New in Plant Physiology: Ovary Abortion Under Drought Stress

This Research in Focus is written by science writer Peter Minorsky (ASPB and Mercy College) who writes the monthly On the Inside column for Plant Physiology. This summary describes a paper available online now for publication in the February 2016 issue.

Grain abortion enables a few viable seeds to complete development under drought conditions, but also causes major losses in yield. The phenological stage exhibiting the maximum sensitivity to water deficit is the anthesis-silking interval, the time elapsing from male flowering to the emergence of styles (silks). An irreversible switch in ear development is observed when water deficit is imposed at this time, resulting in ovary/grain abortion, even when viable pollen is provided to silks. The causal link between the timing of silk emergence and ovary abortion is not clearly understood. Using maize (Zea mays), Oury et al. have tested the hypothesis that abortion is linked to the differential development of ovary cohorts along the ear and to the timing of silk emergence.
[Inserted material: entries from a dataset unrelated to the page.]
/-- A tick of `WAIT` before the deadline that does not complete the reply goes on. -/
theorem Waiting.goOn {s t v : State} {n : Nat} (h : Waiting s n t) (hrst : NoReset (n + 1) s)
    (hlt : n < s.cfg.timeoutTicks) (he : edgeHandler (beginTick t) = .next v) (hnc : ¬ CompletesNow t) :
    step t = .next (endTick (countdownTick v)) ∧ Waiting s (n + 1) (endTick (countdownTick v)) := by
  obtain ⟨u, hstep, htick, -, hends⟩ := h.tick hrst
  have hphase : (beginTick t).phase = .wait := by simpa using h.phase
  obtain ⟨v', u', he', hv, hu', -, hcases⟩ := waitTick_of_inv (inv_beginTick h.inv) hphase
  cases he'.symm.trans he
  simp only [transactionTick, hphase] at htick
  cases hu'.symm.trans htick
  have hcompletes : CompletesNow (beginTick t) ↔ CompletesNow t := by simp [CompletesNow]
  rcases hcases with ⟨-, -, rfl⟩ | ⟨hend, -⟩
  · obtain ⟨scratch, bits, bytes, pending, due, rfl⟩ := hv.frame
    refine ⟨hstep, ⟨hends.resolve_left fun hidle => ?_, by simpa using h.phase⟩⟩
    simp [h.phase] at hidle
  · have hd := hend.resolve_left (hcompletes.not.2 hnc)
    simp only [beginTick_frame, h.cfg, h.now, h.t0] at hd
    omega

/-- A tick in which no edge can enter and no sample is due. -/
theorem Waiting.quiet {s t : State} {n : Nat} (h : Waiting s n t) (hrst : NoReset (n + 1) s)
    (hlt : n < s.cfg.timeoutTicks) (hdue : ¬ (t.samplePending = true ∧ t.now = t.sampleAt))
    (hedge : Machine.lineLevel t = .high ∨ t.prevLine = .low ∨ t.samplePending = true) :
    ∃ u, step t = .next u ∧ Waiting s (n + 1) u ∧ CountersKept t u ∧ u.samplePending = t.samplePending
      ∧ u.sampleAt = t.sampleAt := by
  have hshut : ¬ (fallingEdge (beginTick t) = true ∧ edgeGate (beginTick t) = true) := by
    rw [fallingEdge_iff, edgeGate_iff]
    simp only [beginTick_frame, lineLevel_beginTick]
    rintro ⟨⟨hhigh, hlow⟩, -, hpending, -⟩
    simp [hhigh, hlow, hpending] at hedge
  have he : edgeHandler (beginTick t) = .next (beginTick t) := by
    rw [edgeHandler_of_notDue (by simpa using hdue), if_neg hshut]
  obtain ⟨hstep, hon⟩ := h.goOn hrst hlt he fun hc => hdue ⟨hc.1, hc.2.1⟩
  obtain ⟨hmem, -⟩ := beginTick_of_busy h.busy
  exact ⟨_, hstep, hon, ⟨by simpa using hmem, by simp, by simp⟩, by simp, by simp⟩

/-- Ticks with nothing pending in each of which the line is released, or was Low before. -/
theorem Waiting.runQuiet {s t : State} {n k : Nat} (h : Waiting s n t) (hrst : NoReset (n + k) s)
    (hlt : n + k ≤ s.cfg.timeoutTicks) (hpending : t.samplePending = false)
    (hline : ∀ i, i < k → DriveAt s (n + i) .released ∨ ∃ m, n + i = m + 1 ∧ DriveAt s m .low) :
    ∃ u, runTicks k t = .next u ∧ Waiting s (n + k) u ∧ CountersKept t u ∧ u.samplePending = false := by
  induction k with
  | zero => exact ⟨t, rfl, h, .refl t, hpending⟩
  | succ k ih =>
    obtain ⟨u, hrun, hu, hk, hp⟩ := ih (noReset_mono hrst (Nat.le_succ _)) (by omega)
      fun i hi => hline i (Nat.lt_succ_of_lt hi)
    have hedge : Machine.lineLevel u = .high ∨ u.prevLine = .low ∨ u.samplePending = true := by
      rcases hline k (Nat.lt_succ_self k) with hd | ⟨m, hm, hd⟩
      · exact .inl (hu.lineLevel hd)
      · rw [hm] at hu
        exact .inr (.inl (hu.prevLine hd))
    obtain ⟨v, hstep, hv, hk', hp', -⟩ := hu.quiet hrst (by omega) (by simp [hp]) hedge
    exact ⟨v, runTicks_step hrun hstep, hv, hk.trans hk', hp'.trans hp⟩

/-- Ticks up to a pending sample, whatever the line does (R126). -/
theorem Waiting.runPending {s t : State} {n k : Nat} (h : Waiting s n t) (hrst : NoReset (n + k) s)
    (hlt : n + k ≤ s.cfg.timeoutTicks) (hpending : t.samplePending = true) (hat : s.now + n + k ≤ t.sampleAt) :
    ∃ u, runTicks k t = .next u ∧ Waiting s (n + k) u ∧ CountersKept t u ∧ u.samplePending = true
      ∧ u.sampleAt = t.sampleAt := by
  induction k with
  | zero => exact ⟨t, rfl, h, .refl t, hpending, rfl⟩
  | succ k ih =>
    obtain ⟨u, hrun, hu, hk, hp, hat'⟩ := ih (noReset_mono hrst (Nat.le_succ _)) (by omega) (by omega)
    have hnow := hu.now
    obtain ⟨v, hstep, hv, hk', hp', hat''⟩ := hu.quiet hrst (by omega) (by omega) (.inr (.inr hp))
    exact ⟨v, runTicks_step hrun hstep, hv, hk.trans hk', hp'.trans hp, hat''.trans hat'⟩

/-- A falling edge with nothing pending enters the handler (R124). -/
theorem Waiting.edge {s t : State} {n : Nat} (h : Waiting s n t) (hrst : NoReset (n + 1) s)
    (hlt : n < s.cfg.timeoutTicks) (hpending : t.samplePending = false) (hprev : t.prevLine = .high)
    (hd : DriveAt s n .low) :
    ∃ u, step t = .next u ∧ Waiting s (n + 1) u ∧ CountersKept t u ∧ u.samplePending = true
      ∧ u.sampleAt = s.now + n + s.cfg.sampleDelayTicks := by
  obtain ⟨-, -, -, -, hgie, harmed, -, -, -, -, hbytes, -⟩ := inv_wait h.inv h.phase
  have hlow : Machine.lineLevel t = .low := h.lineLevel hd
  have he : edgeHandler (beginTick t) = .next (enterHandler (beginTick t)) := by
    rw [edgeHandler_of_notDue (by simp [hpending]), if_pos]
    rw [fallingEdge_iff, edgeGate_iff]
    simpa using ⟨⟨hprev, hlow⟩, harmed, hpending, hbytes, hgie⟩
  obtain ⟨hstep, hon⟩ := h.goOn hrst hlt he fun hc => absurd hc.1 (by simp [hpending])
  obtain ⟨hmem, -⟩ := beginTick_of_busy h.busy
  exact ⟨_, hstep, hon, ⟨by simpa using hmem, by simp, by simp⟩, by simp, by simp [h.now, h.cfg]⟩

/-- Line 1 of R138 in the tick of the sample takes the bit on the line. -/
theorem Waiting.body {s t : State} {n m : Nat} {bytes : List Byte} {d : Drive} (h : Waiting s n t)
    (hpending : t.samplePending = true) (hat : t.sampleAt = s.now + n) (hr : Received bytes m t) (hd : DriveAt s n d)
    (hbit : sampledBit (resolve .released d) = bitAt bytes m) :
    ∃ v, edgeHandler (beginTick t) = .next v ∧ Received bytes (m + 1) v ∧ v.samplePending = false := by
  obtain ⟨hmem, -⟩ := beginTick_of_busy h.busy
  have hphase : (beginTick t).phase = .wait := by simpa using h.phase
  obtain ⟨v, he, -⟩ := edgeHandler_of_wait (inv_mem (inv_beginTick h.inv)) (inv_wait (inv_beginTick h.inv) hphase)
  refine ⟨v, he, ?_⟩
  rw [edgeHandler_of_due (by simpa using hpending) (by simpa [h.now] using hat.symm)] at he
  exact received_handlerBody (inv_mem (inv_beginTick h.inv)) (hr.congr (by simp) (by simp) (by simp))
    (by rw [lineLevel_beginTick, h.lineLevel hd, hbit]) he

/-- The sample of a bit that is not the last. -/
theorem Waiting.sample {s t : State} {n m : Nat} {bytes : List Byte} {d : Drive} (h : Waiting s n t)
    (hrst : NoReset (n + 1) s) (hlt : n < s.cfg.timeoutTicks) (hpending : t.samplePending = true)
    (hat : t.sampleAt = s.now + n) (hr : Received bytes m t) (hm : m + 1 < 8 * s.replySize) (hd : DriveAt s n d)
    (hbit : sampledBit (resolve .released d) = bitAt bytes m) :
    ∃ u, step t = .next u ∧ Waiting s (n + 1) u ∧ Received bytes (m + 1) u ∧ u.samplePending = false := by
  obtain ⟨v, he, hr', hp⟩ := h.body hpending hat hr hd hbit
  have hnc : ¬ CompletesNow t := by
    rintro ⟨-, -, hone, hall⟩
    rw [hr.bitCounter] at hone
    rw [hr.byteCounter, h.replyLen] at hall
    omega
  obtain ⟨hstep, hon⟩ := h.goOn hrst hlt he hnc
  exact ⟨_, hstep, hon, hr'.congr (by simp) (by simp) (by simp), by simpa using hp⟩

/-- The sample of the last bit returns the reply (R131, R134, R135). -/
theorem Waiting.lastSample {s t : State} {n : Nat} {bytes : List Byte} {d : Drive} (h : Waiting s n t)
    (hrst : NoReset (n + 1) s) (hpending : t.samplePending = true) (hat : t.sampleAt = s.now + n)
    (hn : 1 ≤ s.replySize) (hr : Received bytes (8 * s.replySize - 1) t) (hd : DriveAt s n d)
    (hbit : sampledBit (resolve .released d) = bitAt bytes (8 * s.replySize - 1)) :
    ∃ u, step t = .next u ∧ u.done = true ∧ u.success = true
      ∧ ∀ i, u.mem.reply.byteAt i = if i < s.replySize then bytes.getD i 0 else s.mem.reply.byteAt i := by
  obtain ⟨v, he, hr', -⟩ := h.body hpending hat hr hd hbit
  obtain ⟨u, hstep, htick, hcall, -⟩ := h.tick hrst
  have hphase : (beginTick t).phase = .wait := by simpa using h.phase
  obtain ⟨v', u', he', hv, hu', -, hcases⟩ := waitTick_of_inv (inv_beginTick h.inv) hphase
  cases he'.symm.trans he
  simp only [transactionTick, hphase] at htick
  cases hu'.symm.trans htick
  have hfull : v.byteCounter = s.replySize := by rw [hr'.byteCounter]; omega
  have hlen : v.replyLen = s.replySize := by
    obtain ⟨scratch, bits, count, pending, due, rfl⟩ := hv.frame
    simpa using h.replyLen
  have hc : CompletesNow (beginTick t) := by
    refine ⟨by simpa using hpending, by simpa [h.now] using hat.symm, ?_, ?_⟩
    · simp only [beginTick_frame, hr.bitCounter]
      omega
    · simp only [beginTick_frame, hr.byteCounter, h.replyLen]
      omega
  rcases hcases with ⟨hnc, -⟩ | ⟨-, reply, rfl, hread⟩
  · exact absurd hc hnc
  · have hcomplete : replyComplete (countdownTick v) = true := by simp [replyComplete, hfull, hlen]
    refine ⟨_, hstep, rfl, hcomplete, fun i => ?_⟩
    by_cases hi : i < s.replySize
    · rw [if_pos hi, ← hr'.byteAt (by omega)]
      exact (hread i).trans (if_pos (by rwa [hfull]))
    · rw [if_neg hi]
      exact hcall.behind i (Nat.not_lt.1 hi)

/-- The tick of the deadline with nothing pending is the error Timeout (R132, R182). -/
theorem Waiting.timeout {s t : State} {n : Nat} (h : Waiting s n t) (hrst : NoReset (n + 1) s)
    (hge : s.cfg.timeoutTicks ≤ n) (hpending : t.samplePending = false) (hbytes : t.byteCounter = 0)
    (hn : 1 ≤ s.replySize) (hzero : ∀ i, i < s.replySize → t.mem.reply.byteAt i = 0) :
    ∃ u, step t = .next u ∧ u.done = true ∧ u.success = false ∧ u.cause = some .timeout ∧ u.byteCounter = 0
      ∧ ∀ i, i < s.replySize → u.mem.reply.byteAt i = 0 := by
  obtain ⟨u, hstep, htick, -⟩ := h.tick hrst
  have hphase : (beginTick t).phase = .wait := by simpa using h.phase
  obtain ⟨v, u', he, hv, hu', -, hcases⟩ := waitTick_of_inv (inv_beginTick h.inv) hphase
  simp only [transactionTick, hphase] at htick
  cases hu'.symm.trans htick
  obtain ⟨hmem, -⟩ := beginTick_of_busy h.busy
  have hcount : v.byteCounter = 0 := by
    rcases edgeHandler_next he with ⟨hp, -⟩ | ⟨-, -, -, rfl⟩ | ⟨-, -, rfl⟩
    · simp [hpending] at hp
    · simpa using hbytes
    · simpa using hbytes
  have hlen : v.replyLen = s.replySize := by
    obtain ⟨scratch, bits, count, pending, due, rfl⟩ := hv.frame
    simpa using h.replyLen
  rcases hcases with ⟨-, hnd, -⟩ | ⟨-, reply, rfl, hread⟩
  · simp only [beginTick_frame, h.cfg, h.now, h.t0] at hnd
    omega
  · have hshort : replyComplete (countdownTick v) = false := by
      have hne : 0 ≠ s.replySize := by omega
      simp [replyComplete, hcount, hlen, hne]
    refine ⟨_, hstep, rfl, hshort, by simp [finished, hshort], by simpa [finished] using hcount, fun i hi => ?_⟩
    rw [show (endTick (finished reply (countdownTick v))).mem.reply = reply from rfl, hread i, hcount,
      if_neg (Nat.not_lt_zero i), hmem]
    exact hzero i hi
The authors followed ovary volume and silk elongation in four hybrids under four levels of water deficit for almost a month. In all treatments, the authors measured the growths of ovaries and silks as a function of time and position on the ear. A novel position-time model allowed them to interpolate temporal patterns of growth from the spatial position of ovaries along the ear. This model is equivalent to those based on plastochron index for leaf development in which organs of different generations are analyzed as having common growth rates with delayed development stages according to their spatial position. In this way, they could analyze the links between the abortion frequency of apical ovaries, temporal patterns of ovary and silk growth and base-to-apex gradient of development.

Abortion rate in different treatments and positions on the ear was not associated with ovary growth rate. Under conditions of water deficit, however, silk growth rate decreased and stopped simultaneously for all ovary cohorts 2 to 3 days after first silk emergence as compared to 7 to 8 days in well-watered plants. Abortion occurred in the youngest ovaries whose silks did not emerge 2 days before silk arrest. This mechanism accounted for more than 90% of drought-related abortion in their experiments. It resembles the control of abortion in a large range of species and inflorescence architectures. These findings may have important consequences for breeding drought tolerant maize, and for modeling grain yields under conditions of water deficit.


Oury, V., Tardieu, F. and Turc, O. (2015). Ovary apical abortion under water deficit is caused by changes in sequential development of ovaries and in silk growth rate in maize. Plant Physiology, (In press).

This paper includes two Supplemental Movies showing silk emergence in well-watered or water-deficit conditions that effectively demonstrate the impact of water deficit on silk elongation.